On behalf of National Taxpayers Union (NTU), the nation’s oldest taxpayer advocacy organization, I write urging you to avoid adding burdensome “Buy American” mandates to the Fiscal Year (FY) 2021 National Defense Authorization Act (NDAA). “Buy American” requirements for prescription drugs, in particular, could lead to shortages, higher costs, and less access for the patients and providers who need these treatments the most.

One bill that some lawmakers have expressed interest in including in the FY 2021 NDAA is the Pharmaceutical Independence Long-Term Readiness Reform Act (H.R. 4710).[1] This bill, which has attracted support from both Republican and Democratic Representatives, would require the Departments of Defense and Veteran Affairs to “only acquire and purchase American-made and Federal Drug Administration approved raw materials, medicines, and vaccines for the Department of Defense.” The legislation defines “American-made” materials, medicines, and vaccines as ones “supplied from, created, or supplied by the United States, including any territory or possession of the United States.” While the bill includes an exception allowing the Departments to obtain such materials “from a trusted foreign supplier” if such a scenario is “unavoidable,” the bill’s authors do not define who is a “trusted foreign supplier” nor what constitutes an “unavoidable scenario.”

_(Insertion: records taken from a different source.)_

-- ==== Sys2Proof/Machine/VecMove.lean ====
section
/-! DEFINITION. Moving lanes: VPERM, VMOV, KMASK (07_core_vector, R145 to R147). -/
namespace Sys2Proof.Machine
open Sys2Proof
namespace State

/-- VPERM: lane i of the result from the lanes of a, b and the old d, as patterns (R145). -/
def vperm (s : State) (f : (n : Nat) → (a b d : Nat → BitVec n) → (cnt : Nat) → Nat → BitVec n) (p : Pre) (stl : BitVec 3) (d a b : BitVec 5)
    (e : BitVec 3) (srcs : List (BitVec 5)) : Host.Outcome State Fault Refusal :=
  s.unit (1 + p.words) stl (s.vsrc srcs ++ maskSrc p) fun s =>
    let n := intBits e
    let va := s.rv 0 a
    let vb := s.rv 1 b
    let vd := s.rv 2 d
    let r := laneOp (s.maskOf p) n (s.lanes n) (s.vcur d) fun i => (f n (lane n va) (lane n vb) (lane n vd) (s.lanes n) i, 0#5)
    .ok (s.putV d r.1 (s.vlat p 3 7))

/-- The lanes of the 256 bits that GETV and SETV move (R146): active ones from `x`, the others from `old`. -/
def move256 (s : State) (p : Pre) (e : BitVec 3) (x old : BitVec 256) : BitVec 256 :=
  let b := floatBits e
  (laneOp (s.maskOf p) b (256 / b) (old.setWidth 4096) fun i => (lane b (x.setWidth 4096) i, 0#5)).1.setWidth 256

/-- A bitwise function of k registers (R147). -/
def kfn (s : State) (f : BitVec 512 → BitVec 512 → BitVec 512) (stl : BitVec 3) (d a b : BitVec 5) (srcs : List (BitVec 5)) :
    Host.Outcome State Fault Refusal :=
  s.unit 1 stl (srcs.map fun r => (.k, r.toNat)) fun s => .ok (s.putK d.toNat (f (s.rk 0 a.toNat) (s.rk 1 b.toNat)) (if s.ctx.long then 6 else 2))
end State

/-- Part p of a mask (R147). -/
def kpart (x : BitVec 512) (p : Nat) : Word := x.extractLsb' (64 * p) 64
/-- The lowest one among the low n bits, or all ones (R147). -/
def kfirst (x : BitVec 512) (n : Nat) : Word := if popcTo x n = 0 then BitVec.allOnes 64 else BitVec.ofNat 64 (ctzFrom x 0 n)

/-- VPERM.TBL (R145). -/
def execVpermTbl (p : Pre) (stl : BitVec 3) (d a b : BitVec 5) (e : BitVec 3) (s : State) : Host.Outcome State Fault Refusal :=
  s.vperm (fun n a b _ cnt i => if (b i).toNat < cnt then a (b i).toNat else 0#n) p stl d a b e [a, b]
/-- VPERM.TBL2 (R145). -/
def execVpermTbl2 (p : Pre) (stl : BitVec 3) (d a b : BitVec 5) (e : BitVec 3) (s : State) : Host.Outcome State Fault Refusal :=
  s.vperm (fun n a b d cnt i => let j := (b i).toNat; if j < cnt then a j else if j < 2 * cnt then d (j - cnt) else 0#n) p stl d a b e [a, b, d]
/-- VPERM.ZIPLO (R145). -/
def execVpermZiplo (p : Pre) (stl : BitVec 3) (d a b : BitVec 5) (e : BitVec 3) (s : State) : Host.Outcome State Fault Refusal :=
  s.vperm (fun _ a b _ _ i => if i % 2 = 0 then a (i / 2) else b (i / 2)) p stl d a b e [a, b]
/-- VPERM.ZIPHI (R145). -/
def execVpermZiphi (p : Pre) (stl : BitVec 3) (d a b : BitVec 5) (e : BitVec 3) (s : State) : Host.Outcome State Fault Refusal :=
  s.vperm (fun _ a b _ cnt i => if i % 2 = 0 then a (cnt / 2 + i / 2) else b (cnt / 2 + i / 2)) p stl d a b e [a, b]
/-- VPERM.UNZE (R145). -/
def execVpermUnze (p : Pre) (stl : BitVec 3) (d a b : BitVec 5) (e : BitVec 3) (s : State) : Host.Outcome State Fault Refusal :=
  s.vperm (fun _ a b _ cnt i => if i < cnt / 2 then a (2 * i) else b (2 * (i - cnt / 2))) p stl d a b e [a, b]
/-- VPERM.UNZO (R145). -/
def execVpermUnzo (p : Pre) (stl : BitVec 3) (d a b : BitVec 5) (e : BitVec 3) (s : State) : Host.Outcome State Fault Refusal :=
  s.vperm (fun _ a b _ cnt i => if i < cnt / 2 then a (2 * i + 1) else b (2 * (i - cnt / 2) + 1)) p stl d a b e [a, b]
/-- VPERM.BCAST (R145). -/
def execVpermBcast (p : Pre) (stl : BitVec 3) (d a c : BitVec 5) (e : BitVec 3) (s : State) : Host.Outcome State Fault Refusal :=
  s.vperm (fun n a _ _ cnt _ => if c.toNat < cnt then a c.toNat else 0#n) p stl d a 0#5 e [a]
/-- VPERM.SLUP (R145). -/
def execVpermSlup (p : Pre) (stl : BitVec 3) (d a c : BitVec 5) (e : BitVec 3) (s : State) : Host.Outcome State Fault Refusal :=
  s.vperm (fun n a _ _ _ i => if c.toNat ≤ i then a (i - c.toNat) else 0#n) p stl d a 0#5 e [a]
/-- VPERM.SLDN (R145). -/
def execVpermSldn (p : Pre) (stl : BitVec 3) (d a c : BitVec 5) (e : BitVec 3) (s : State) : Host.Outcome State Fault Refusal :=
  s.vperm (fun n a _ _ cnt i => if i + c.toNat < cnt then a (i + c.toNat) else 0#n) p stl d a 0#5 e [a]
/-- VPERM.REV (R145). -/
def execVpermRev (p : Pre) (stl : BitVec 3) (d a : BitVec 5) (e : BitVec 3) (s : State) : Host.Outcome State Fault Refusal := s.vperm (fun _ a _ _ cnt i => a (cnt - 1 - i)) p stl d a 0#5 e [a]
/-- VPERM.CMPR: the mask selects source lanes, and every destination lane is written (R145). -/
def execVpermCmpr (p : Pre) (stl : BitVec 3) (d a : BitVec 5) (e : BitVec 3) (s : State) : Host.Outcome State Fault Refusal :=
  s.unit (1 + p.words) stl (s.vsrc [a] ++ State.maskSrc p) fun s =>
    let n := intBits e
    let va := s.rv 0 a
    let m := s.maskOf p
    let xs := ((upto 0 (s.lanes n)).filter fun i => m.getLsbD i).map (lane n va)
    .ok (s.putV d (ofLanes n xs) (s.vlat p 3 7))
/-- VMOV (R146). -/
def execVmov (p : Pre) (stl : BitVec 3) (d a : BitVec 5) (e : BitVec 3) (s : State) : Host.Outcome State Fault Refusal :=
  s.unit (1 + p.words) stl (s.vsrc [a] ++ State.maskSrc p) fun s =>
    let b := floatBits e
    let va := s.rv 0 a
    .ok (s.putV d (laneOp (s.maskOf p) b (s.lanes b) (s.vcur d) fun i => (lane b va i, 0#5)).1 (s.vlat p 2 6))
/-- VMOV.BCG: the low bits of a g register into every active lane (R146). -/
def execVmovBcg (p : Pre) (stl : BitVec 3) (d a : BitVec 5) (e : BitVec 3) (s : State) : Host.Outcome State Fault Refusal :=
  s.unit (1 + p.words) stl ((.g, a.toNat) :: State.maskSrc p) fun s =>
    let b := floatBits e
    let x := (s.rg 0 a).setWidth b
    .ok (s.putV d (laneOp (s.maskOf p) b (s.lanes b) (s.vcur d) fun _ => (x, 0#5)).1 (s.vlat p 2 6))
/-- VMOV.INSG: into one lane, when it exists and is active (R146). -/
def execVmovInsg (p : Pre) (stl : BitVec 3) (d a c : BitVec 5) (e : BitVec 3) (s : State) : Host.Outcome State Fault Refusal :=
  s.unit (1 + p.words) stl ((.g, a.toNat) :: State.maskSrc p) fun s =>
    let b := floatBits e
    let x := (s.rg 0 a).setWidth b
    let m := s.maskOf p
    .ok (s.putV d (laneOp m b (s.lanes b) (s.vcur d) fun i => (if i = c.toNat then x else lane b (s.vcur d) i, 0#5)).1 (s.vlat p 2 6))
/-- VMOV.EXTG: one lane into a g register, without a mask (R146). -/
def execVmovExtg (p : Pre) (stl : BitVec 3) (d a c : BitVec 5) (e : BitVec 3) (s : State) : Host.Outcome State Fault Refusal :=
  s.unit (1 + p.words) stl (s.vsrc [a]) fun s =>
    let b := floatBits e
    .ok (s.putG d (if c.toNat < s.lanes b then (lane b (s.rv 0 a) c.toNat).setWidth 64 else 0#64) (s.vlat p 2 6))
/-- VMOV.GETV: v[va] into the low 256 bits of w[vd] (R146). -/
def execVmovGetv (p : Pre) (stl : BitVec 3) (d a : BitVec 5) (e : BitVec 3) (s : State) : Host.Outcome State Fault Refusal :=
  s.unit (1 + p.words) stl ((.v, a.toNat) :: State.maskSrc p) fun s =>
    let x := s.early 0 .v a.toNat (s.v a)
    .ok (s.putVLong d (((s.w d) >>> 256) <<< 256 ||| (s.move256 p e x ((s.w d).setWidth 256)).setWidth 4096) (s.vlat p 2 6))
/-- VMOV.SETV: the low 256 bits of w[va] into v[vd] (R146). -/
def execVmovSetv (p : Pre) (stl : BitVec 3) (d a : BitVec 5) (e : BitVec 3) (s : State) : Host.Outcome State Fault Refusal :=
  s.unit (1 + p.words) stl ((.w, a.toNat) :: State.maskSrc p) fun s =>
    let x := (s.early 0 .w a.toNat (s.w a)).setWidth 256
    .ok (s.putVShort d (s.move256 p e x (s.v d)) (s.vlat p 2 6))
/-- KMASK.AND (R147). -/
def execKmaskAnd (stl : BitVec 3) (d a b : BitVec 5) (s : State) : Host.Outcome State Fault Refusal := s.kfn (fun x y => x &&& y) stl d a b [a, b]
/-- KMASK.OR (R147). -/
def execKmaskOr (stl : BitVec 3) (d a b : BitVec 5) (s : State) : Host.Outcome State Fault Refusal := s.kfn (fun x y => x ||| y) stl d a b [a, b]
/-- KMASK.XOR (R147). -/
def execKmaskXor (stl : BitVec 3) (d a b : BitVec 5) (s : State) : Host.Outcome State Fault Refusal := s.kfn (fun x y => x ^^^ y) stl d a b [a, b]
/-- KMASK.ANDN (R147). -/
def execKmaskAndn (stl : BitVec 3) (d a b : BitVec 5) (s : State) : Host.Outcome State Fault Refusal := s.kfn (fun x y => x &&& ~~~y) stl d a b [a, b]
/-- KMASK.NOT (R147). -/
def execKmaskNot (stl : BitVec 3) (d a : BitVec 5) (s : State) : Host.Outcome State Fault Refusal := s.kfn (fun x _ => ~~~x) stl d a 0#5 [a]
/-- KMASK.MOV (R147). -/
def execKmaskMov (stl : BitVec 3) (d a : BitVec 5) (s : State) : Host.Outcome State Fault Refusal := s.kfn (fun x _ => x) stl d a 0#5 [a]
/-- KMASK.FROMG: part p of k[vd] from a g register (R147). -/
def execKmaskFromg (stl : BitVec 3) (d a : BitVec 5) (p : BitVec 3) (s : State) : Host.Outcome State Fault Refusal :=
  s.unit 1 stl [(.g, a.toNat)] fun s =>
    let m : BitVec 512 := (BitVec.allOnes 64).setWidth 512 <<< (64 * p.toNat)
    .ok (s.putK d.toNat ((s.k d.toNat &&& ~~~m) ||| ((s.rg 0 a).setWidth 512 <<< (64 * p.toNat))) (if s.ctx.long then 6 else 2))
/-- KMASK.TOG (R147). -/
def execKmaskTog (stl : BitVec 3) (d a : BitVec 5) (p : BitVec 3) (s : State) : Host.Outcome State Fault Refusal :=
  s.unit 1 stl [(.k, a.toNat)] fun s => .ok (s.putG d (kpart (s.rk 0 a.toNat) p.toNat) (if s.ctx.long then 6 else 2))
/-- KMASK.POPC (R147). -/
def execKmaskPopc (stl : BitVec 3) (d a : BitVec 5) (e : BitVec 3) (s : State) : Host.Outcome State Fault Refusal :=
  s.unit 1 stl [(.k, a.toNat)] fun s =>
    .ok (s.putG d (BitVec.ofNat 64 (popcTo (s.rk 0 a.toNat) (s.lanes (intBits e)))) (if s.ctx.long then 6 else 2))
/-- KMASK.FIRST (R147). -/
def execKmaskFirst (stl : BitVec 3) (d a : BitVec 5) (e : BitVec 3) (s : State) : Host.Outcome State Fault Refusal :=
  s.unit 1 stl [(.k, a.toNat)] fun s => .ok (s.putG d (kfirst (s.rk 0 a.toNat) (s.lanes (intBits e))) (if s.ctx.long then 6 else 2))
/-- KMASK.FILL: the first g[va] of n bits set, the rest of n cleared (R147). -/
def execKmaskFill (stl : BitVec 3) (d a : BitVec 5) (e : BitVec 3) (s : State) : Host.Outcome State Fault Refusal :=
  s.unit 1 stl [(.g, a.toNat)] fun s =>
    let n := s.lanes (intBits e)
    let x := (s.rg 0 a).toNat
    .ok (s.putK d.toNat (maskBits (BitVec.allOnes 512) (s.k d.toNat) n fun i => decide (i < x)) (if s.ctx.long then 6 else 2))

end Sys2Proof.Machine
end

NTU Foundation warned lawmakers last year about the many pitfalls of protectionism in U.S. defense spending, with Bryan Hickman writing:

“At least in recent years, this debate has focused more on parochial interests and populist rhetoric, neither of which really serves the needs of the military or the DIB. Some may also argue that defense spending is too important to subject to the same thrift and scrutiny applied elsewhere. However, in reality, the opposite is true. With ever-expanding debts and deficits, the United States should never settle for spending blindly with no accountability, regardless of any national security implications. Moreover, with a growing list of increasingly complex threats to America’s security, military spending should be efficient and provide the best possible resources and equipment to the men and women in uniform. Policies that needlessly restrict competition in order to protect U.S. companies and contractors undermine these objectives by increasing long-term costs and reducing the quality of products purchased and placed into military service. Worst of all, they often do so to serve political ends.”[2]

These concerns are particularly pertinent as the national debt soars in the wake of the COVID-19 pandemic and recession.

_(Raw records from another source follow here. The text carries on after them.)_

-- ==== Sys2Proof/Certificates/Slice0/Obligations.lean ====
section
/-! DEFINITION. The statements for the provers: what the rules of the spec say of the machine, each as a proposition about `exec` and `step`. -/

open Sys2Proof Sys2Proof.Machine Sys2Proof.Claims

/-! ## Registers -/

/-- R30 and R86: g0 and k0 read a constant and discard writes; a write of any other register is read back, and changes no other. -/
def Obligations.RegistersReadBack : Prop :=
  ∀ (s : State) (d r : BitVec 5) (j q : Nat) (x : Word) (y : BitVec 512) (z : BitVec 4096) (lat : Nat), j < 8 → q < 8 →
    (s.putG 0#5 x lat = s ∧ s.g 0#5 = 0#64 ∧ s.putK 0 y lat = s ∧ s.k 0 = BitVec.allOnes 512) ∧
    (s.putG d x lat).g r = (if r = d ∧ d ≠ 0#5 then x else s.g r) ∧
    (s.putK j y lat).k q = (if q = j ∧ j ≠ 0 then y else s.k q) ∧
    (s.putVShort d (z.setWidth 256) lat).v r = (if r = d then z.setWidth 256 else s.v r) ∧
    (s.putVLong d z lat).w r = (if r.toNat % 16 = d.toNat % 16 then z else s.w r)

/-! ## Scalar integer results -/

/-- R105: the table of ALU at 64 bits, without a MOD prefix.
R105: the table of ALUW: the low words at 32 bits, and the result sign-extended from bit 31. -/
def Obligations.AluResults : Prop :=
  (∀ (s : State) (stl : BitVec 3) (d a b : BitVec 5), Ready s (gs [a, b]) →
    let x := s.g a
    let y := s.g b
    let c := y.toNat % 64
    let is := fun (i : Instr) (z : Word) => Gives i s (unitDone s 1 stl (s.putG d z 1))
    is (.aluAdd Pre.none stl d a b) (x + y) ∧ is (.aluSub Pre.none stl d a b) (x - y) ∧
    is (.aluAnd stl d a b) (x &&& y) ∧ is (.aluOr stl d a b) (x ||| y) ∧ is (.aluXor stl d a b) (x ^^^ y) ∧
    is (.aluAndn stl d a b) (x &&& ~~~y) ∧ is (.aluOrn stl d a b) (x ||| ~~~y) ∧ is (.aluXnor stl d a b) (~~~(x ^^^ y)) ∧
    is (.aluShl stl d a b) (x <<< c) ∧ is (.aluShr stl d a b) (x >>> c) ∧ is (.aluSar stl d a b) (x.sshiftRight c) ∧
    is (.aluRol stl d a b) ((x <<< c) ||| (x >>> ((64 - c) % 64))) ∧ is (.aluRor stl d a b) ((x >>> c) ||| (x <<< ((64 - c) % 64))) ∧
    is (.aluSlt stl d a b) (if x.toInt < y.toInt then 1#64 else 0#64) ∧ is (.aluSltn stl d a b) (if x.toNat < y.toNat then 1#64 else 0#64) ∧
    is (.aluMin stl d a b) (BitVec.ofInt 64 (min x.toInt y.toInt)) ∧ is (.aluMax stl d a b) (BitVec.ofInt 64 (max x.toInt y.toInt)) ∧
    is (.aluMinn stl d a b) (BitVec.ofNat 64 (min x.toNat y.toNat)) ∧ is (.aluMaxn stl d a b) (BitVec.ofNat 64 (max x.toNat y.toNat)) ∧
    is (.aluAbsd Pre.none stl d a b) (BitVec.ofInt 64 (x.toInt - y.toInt).natAbs)) ∧
  (∀ (s : State) (stl : BitVec 3) (d a b : BitVec 5), Ready s (gs [a, b]) →
    let x : BitVec 32 := (s.g a).setWidth 32
    let y : BitVec 32 := (s.g b).setWidth 32
    let c := y.toNat % 32
    let is := fun (i : Instr) (z : BitVec 32) => Gives i s (unitDone s 1 stl (s.putG d (z.signExtend 64) 1))
    is (.aluwAdd Pre.none stl d a b) (x + y) ∧ is (.aluwSub Pre.none stl d a b) (x - y) ∧
    is (.aluwAnd stl d a b) (x &&& y) ∧ is (.aluwOr stl d a b) (x ||| y) ∧ is (.aluwXor stl d a b) (x ^^^ y) ∧
    is (.aluwAndn stl d a b) (x &&& ~~~y) ∧ is (.aluwOrn stl d a b) (x ||| ~~~y) ∧ is (.aluwXnor stl d a b) (~~~(x ^^^ y)) ∧
    is (.aluwShl stl d a b) (x <<< c) ∧ is (.aluwShr stl d a b) (x >>> c) ∧ is (.aluwSar stl d a b) (x.sshiftRight c) ∧
    is (.aluwRol stl d a b) ((x <<< c) ||| (x >>> ((32 - c) % 32))) ∧ is (.aluwRor stl d a b) ((x >>> c) ||| (x <<< ((32 - c) % 32))) ∧
    is (.aluwSlt stl d a b) (if x.toInt < y.toInt then 1#32 else 0#32) ∧ is (.aluwSltn stl d a b) (if x.toNat < y.toNat then 1#32 else 0#32) ∧
    is (.aluwMin stl d a b) (BitVec.ofInt 32 (min x.toInt y.toInt)) ∧ is (.aluwMax stl d a b) (BitVec.ofInt 32 (max x.toInt y.toInt)) ∧
    is (.aluwMinn stl d a b) (BitVec.ofNat 32 (min x.toNat y.toNat)) ∧ is (.aluwMaxn stl d a b) (BitVec.ofNat 32 (max x.toNat y.toNat)) ∧
    is (.aluwAbsd Pre.none stl d a b) (BitVec.ofInt 32 (x.toInt - y.toInt).natAbs))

Besides glaring issues with the legislation’s lack of specificity on key terminology, and with protectionism in U.S. defense spending already writ large, any “Buy American” requirements for the Department of Defense will only backfire on military leaders and American troops. Recently, more than 250 economists sent a letter to President Trump, Speaker Pelosi, and Leader McConnell warning them about “Buy American” requirements for medical supplies and pharmaceutical products. They wrote:

“Current shortages of critical medical goods in the Covid-19 pandemic have revealed to all the desirability of diversifying sources of supply and increasing inventory of storable medical goods. Diversifying supply sources and increasing inventories will be costly, but a broad Buy America regime will be more costly. The variety, supply, and price of goods available to Americans will suffer under a broad Buy America regime. Taxpayers and patients will pay more for drugs and medical supplies. Smart policies such as federal government stockpiling look more promising.”[3]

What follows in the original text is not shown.